Former Bank of Moscow head Andrei Borodin has been accused of related-party lending in real estate deals. Igor Tabakov

VTB will inject up to 100 billion rubles ($3.5 billion) into Bank of Moscow to cover loan losses, Interfax quoted a source close to VTB as saying Monday.

The bailout would come as part of a 250 billion ruble rescue package for Bank of Moscow, Russia's No. 5 bank, where a gaping balance sheet hole was uncovered after VTB launched a hostile takeover bid and ousted management.

"Various options for helping Bank of Moscow are being discussed, but we have reached overall agreement with the Central Bank, Finance Ministry and the Deposit Insurance Agency on restoring the bank to health," the source told Interfax.

The source said that VTB would inject up to 100 billion rubles in tranches to Bank of Moscow.

VTB would not comment on the report.
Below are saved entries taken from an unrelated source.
/-- START_COMPLETE: the start reaches STANDBY or its first failing step. -/
def execStartComplete (obs : StartObs) (errs : Errs) (s : State) : Host.Outcome State Fault Refusal :=
  match s.dev.start with
  | none => .next s
  | some q =>
    if s.dev.st != .dawn || s.dev.inReset then .next s
    else
      let bank := s.bootBank obs
      let late := !q.cold && s.ticks - q.at_ > 30 * tSec
      let f := min (min (if s.coreUp then 14 else 1) (if bank.isNone then 2 else 14))
        (min (obs.fail.getD 14) (if late then 13 else 14))
      -- steps 2 and 6
      let s := if f > 2 then
          let s := { s with sec := { s.sec with active := bank.getD 0, svn := obs.svn[bank.getD 0] } }
          s.wr R.secFw (s.sec.svn.toNat + s.fuse.minSvn.toNat * 2 ^ 16)
        else s
      let s := (List.finRange 6).foldl (fun s i =>
        if f > (if i.val ≤ 2 then 2 else 6) then s.extend (Fin.castLE (by decide) i) obs.comps[i] else s) s
      -- steps 3 to 5
      let s := if f > 3 then
          { (if q.cold then s.clearHost else s) with dev := { s.dev with selfRefresh := false } }
        else s
      let s := if f > 4 && s.bistDue q.cold then
          { s.clearStores with dev := { s.dev with bistAt := some s.time.meridian } } else s
      let s := if f > 5 && q.cold then
          let s := { s with cl := s.cl.map fun (p : Nat × Cl) => (p.1, { p.2 with phfail := 0 }) }
          obs.phases.foldl (fun s p => if p.1 < 96 then s.onClus p.1 fun x => { x with phfail := p.2 } else s) s
        else s
      -- steps 7 and 9
      let s := if f > 7 then s.regionsUp else s
      let s := if f > 9 then
          (let s := if q.cold then (s.coldHbm obs).forget else s.warmHbm
           { s with sec := { s.sec with trained := (s.sec.meas.toList.drop 1).take 5 } })
        else s
      -- steps 10 and 12
      let s := if f > 10 then s.startPorts else s
      let a := s.rd R.updCommita
      let (ok, e) := s.commitOk
      let f := if f > 12 && a != 0 && !ok then 12 else f
      let s := if f > 12 && a != 0 then s.wr R.updEpoch (e + 2 ^ 32) else s
      let (k, s) := s.takeFree
      if f < 14 then
        let s := if f = 2 && bank.isNone then s.raise 0x6002 srcSd (1 - s.rf R.secBoot 3 1) 0 0
          else if f = 12 && !ok then s.raise 0x3005 srcSd 0 (leNat (s.mem.bytes a 8)) 0 else s
        .next (s.startFail q.cold f)
      else
        let s := s.finishCommit errs
        let s := { s with dev := { s.dev with st := .standby, start := none, upAt := s.ticks, stopped := false },
                          time := { s.time with holdover := false },
                          sec := { s.sec with attKey := Config.madeKey k } }
        let s := (s.wf R.secBoot 0 2 0).coolReset
        .next (if s.rf R.pwrEnvctl 12 1 = 1 then s.envReset else s)

/-! ### Rails and RESET_N -/

/-- Place of a rail in Table 17.4. -/
def railStep (r : Nat) : Nat := if r ≤ 6 then r else if r ≤ 10 then 7 else r - 3

def State.setRail (s : State) (r : Fin 13) (up : Bool) : State :=
  let rail := s.pins.rail.set r up
  let gone := (List.range 13).all fun i => i = 0 || !rail[Fin.ofNat 13 i]
  { s with pins := { s.pins with rail, bad := s.pins.bad && !gone } }

/-- A start that was waiting for RESET_N and for the core rails begins: cold out of OFF, else as it was asked for. -/
def State.startWaiting (s : State) : State :=
  if s.dev.inReset || !s.coreUp || s.pins.bad then s
  else if s.dev.st = .off then s.startBegin true []
  else if s.dev.st = .dawn && s.dev.start.isNone then s.startBegin false []
  else s

/-- POWER_UP (R480, R481): a rail comes into range; a rail before one that precedes it keeps the device in OFF until every
core rail has been removed. -/
def execPowerUp (rail : Fin 13) (s : State) : Host.Outcome State Fault Refusal :=
  let early := (List.range 13).any fun i => railStep i < railStep rail.val && !s.pins.rail[Fin.ofNat 13 i]
  if s.pins.rail[rail] then .next s
  else
    let s := s.setRail rail true
    let s := { s with pins := { s.pins with bad := s.pins.bad || (early && s.dev.st = DevState.off) } }
    .next s.startWaiting

/-- Entry into OFF (R425, R484): no records, and the next start is cold. -/
def State.powerOff (s : State) : State :=
  if s.dev.st = .off then s
  else
    let s := s.abandon.endSession.dropEpoch
    { s with cl := [], evt := { s.evt with queues := [] },
             dev := { s.dev with st := .off, start := none, stopped := false, selfRefresh := false, powerLost := true } }

/-- CORE_RAIL_LOSS (R484). -/
def execCoreRailLoss (rail : Fin 13) (s : State) : Host.Outcome State Fault Refusal :=
  if rail = 0 || !s.pins.rail[rail] then .next s else .next (s.setRail rail false).powerOff

/-- Contents that only VRET kept: those of Dark clusters. -/
def State.loseRetained (s : State) : State :=
  { s with cl := s.cl.map fun (p : Nat × Cl) =>
      let t := p.2.tile.map fun (q : Nat × TileSt) => (q.1, { q.2 with store := [] })
      (p.1, if p.2.region = .dark then { p.2 with tile := t, buf := [], imem := [], dmem := [] } else p.2) }

/-- POWER_DOWN (R483, R485): after a unit stop VRET, VIN_CD0 to 3 and the optical rails may go and the device stays in
FAULT; any other core rail takes it to OFF. -/
def execPowerDown (rail : Fin 13) (s : State) : Host.Outcome State Fault Refusal :=
  if rail = 0 || !s.pins.rail[rail] then .next s
  else
    let t := s.setRail rail false
    if s.dev.stopped && s.dev.st = .fault && (rail = 1 || 7 ≤ rail.val) then
      .next (if rail = 1 then t.loseRetained else t)
    else .next t.powerOff

/-- RESET_N_FALL (R482): work is abandoned, an armed epoch with it (R464), the session ends, memory enters self-refresh and the device waits in DAWN. A
start in progress will begin again. -/
def execResetNFall (errs : Errs) (s : State) : Host.Outcome State Fault Refusal :=
  let s := { s with dev := { s.dev with inReset := true } }
  if s.dev.st = .off || s.dev.st = .dawn then .next s
  else
    let s := (s.abandon.endSession.flushSlices errs).dropEpoch
    .next { s with dev := { s.dev with st := .dawn, start := none, selfRefresh := true } }

/-- RESET_N_RISE (R482, R494): the test access port returns to IDCODE, and the start begins once every core rail is in
range. -/
def execResetNRise (s : State) : Host.Outcome State Fault Refusal :=
  if !s.dev.inReset then .next s
  else
    let s := { s with dev := { s.dev with inReset := false },
                      tap := { s.tap with instr := 0x01, drives := false, highz := false, sel := none } }
    match s.dev.st, s.dev.start with
    | .dawn, some q => .next (if s.coreUp then s.startBegin q.cold [] else { s with dev := { s.dev with start := none } })
    | _, _ => .next s.startWaiting
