-- ==== Sys2Proof/Machine/Tick.lean ====
section
/-!
DEFINITION. What passes with time when no command waits: one tick of the reference clock (R24, log 2).
-/

namespace Sys2Proof.Machine

/-- Quarters of a fabric cycle and half core cycles in one reference tick at an operating point (Table 12.2). -/
def tickCycles (op : Nat) : Nat := [8, 10, 13, 16, 19, 22, 26, 30].getD op 30

/-- Cycles of a region in one reference tick: none while it is in a stop (R409). -/
def ClkSt.cycles (k : ClkSt) : Nat := if k.stopAt.isSome then 0 else tickCycles k.op.val

/-- The Meridian counter advances by the increment of R334 and R415 while the steward die has power (R416), and what is
left of a correction shrinks by the part slewed. -/
def State.tickTime (s : State) : Time :=
  if s.pins.rail[(2 : Fin 13)] then
    { s.time with meridian := s.time.meridian + BitVec.ofNat 64 s.inc, slew := s.time.slew - ((s.inc : Int) - 160) }
  else s.time

/-- Open combining entries count their idle time in the fabric cycles of their die (R213). -/
def State.tickComb (s : State) : SMap (List Comb) :=
  s.shc.comb.map fun (p : Nat × List Comb) =>
    (p.1, p.2.map fun e => { e with idle := e.idle + s.pw.dieClk[dieIx (p.1 / 32)].cycles })

/-- A load-step notice counts its lead in core cycles (R173). -/
def Cl.tick (x : Cl) : Cl :=
  { x with notice := x.notice.map fun n => { n with half := n.half + x.clk.cycles } }

/-- One reference tick of 10 ns: counters advance, every running control core does an instruction (log 88), and regions that an
epoch named for Dusk enter it when they can (R110, R367). -/
def State.tick (s : State) : State :=
  ({ s with ticks := s.ticks + 1, time := s.tickTime, shc := { s.shc with comb := s.tickComb },
            cl := s.cl.map fun (p : Nat × Cl) => (p.1, p.2.tick) } : State).coreSteps.settle

end Sys2Proof.Machine
end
Bank of Moscow was holding its annual shareholders meeting Monday.

Bonds issued by Bank of Moscow and VTB suffered heavy losses Friday on rumors that VTB will, in turn, require a fresh round of state funding to cover the cost of the rescue.

Bank of Moscow's eurobond prices fell 2 to 8 percentage points across the curve Friday, with yields rising 100 to 150 basis points, according to Renaissance Capital.

VTB's 2020 eurobond fell 1.8 points Friday, with its yield rising 26 basis points to 6.78 percent.

"There were some rumors that the merger would not go through completely or that VTB may need extra state cash, and that scared investors," said Ilya Zhila, fixed income analyst at Renaissance Capital. "We think that the bonds of both Bank of Moscow and VTB are oversold, do not deserve this sort of rating, and the weakness could be short-lived."

The cash injection would effectively double the cost of VTB's as-yet unsuccessful bid for majority control of Bank of Moscow. It has, however, secured operational control after ousting management loyal to former Mayor Yury Luzhkov, who was fired last year by President Dmitry Medvedev.

VTB chief executive Andrei Kostin has accused former management headed by Andrei Borodin of significant related-party lending to finance real estate projects that may prove hard to recover.

Russian investigators put Borodin and his former deputy Dmitry Akulinin on an international arrest warrant after the pair fled Russia for Britain.

VTB paid 105 billion rubles earlier this year for the city of Moscow's stake and now directly owns 46.5 percent of Bank of Moscow. It also has a blocking minority stake in an insurance company that owns 17 percent of the bank.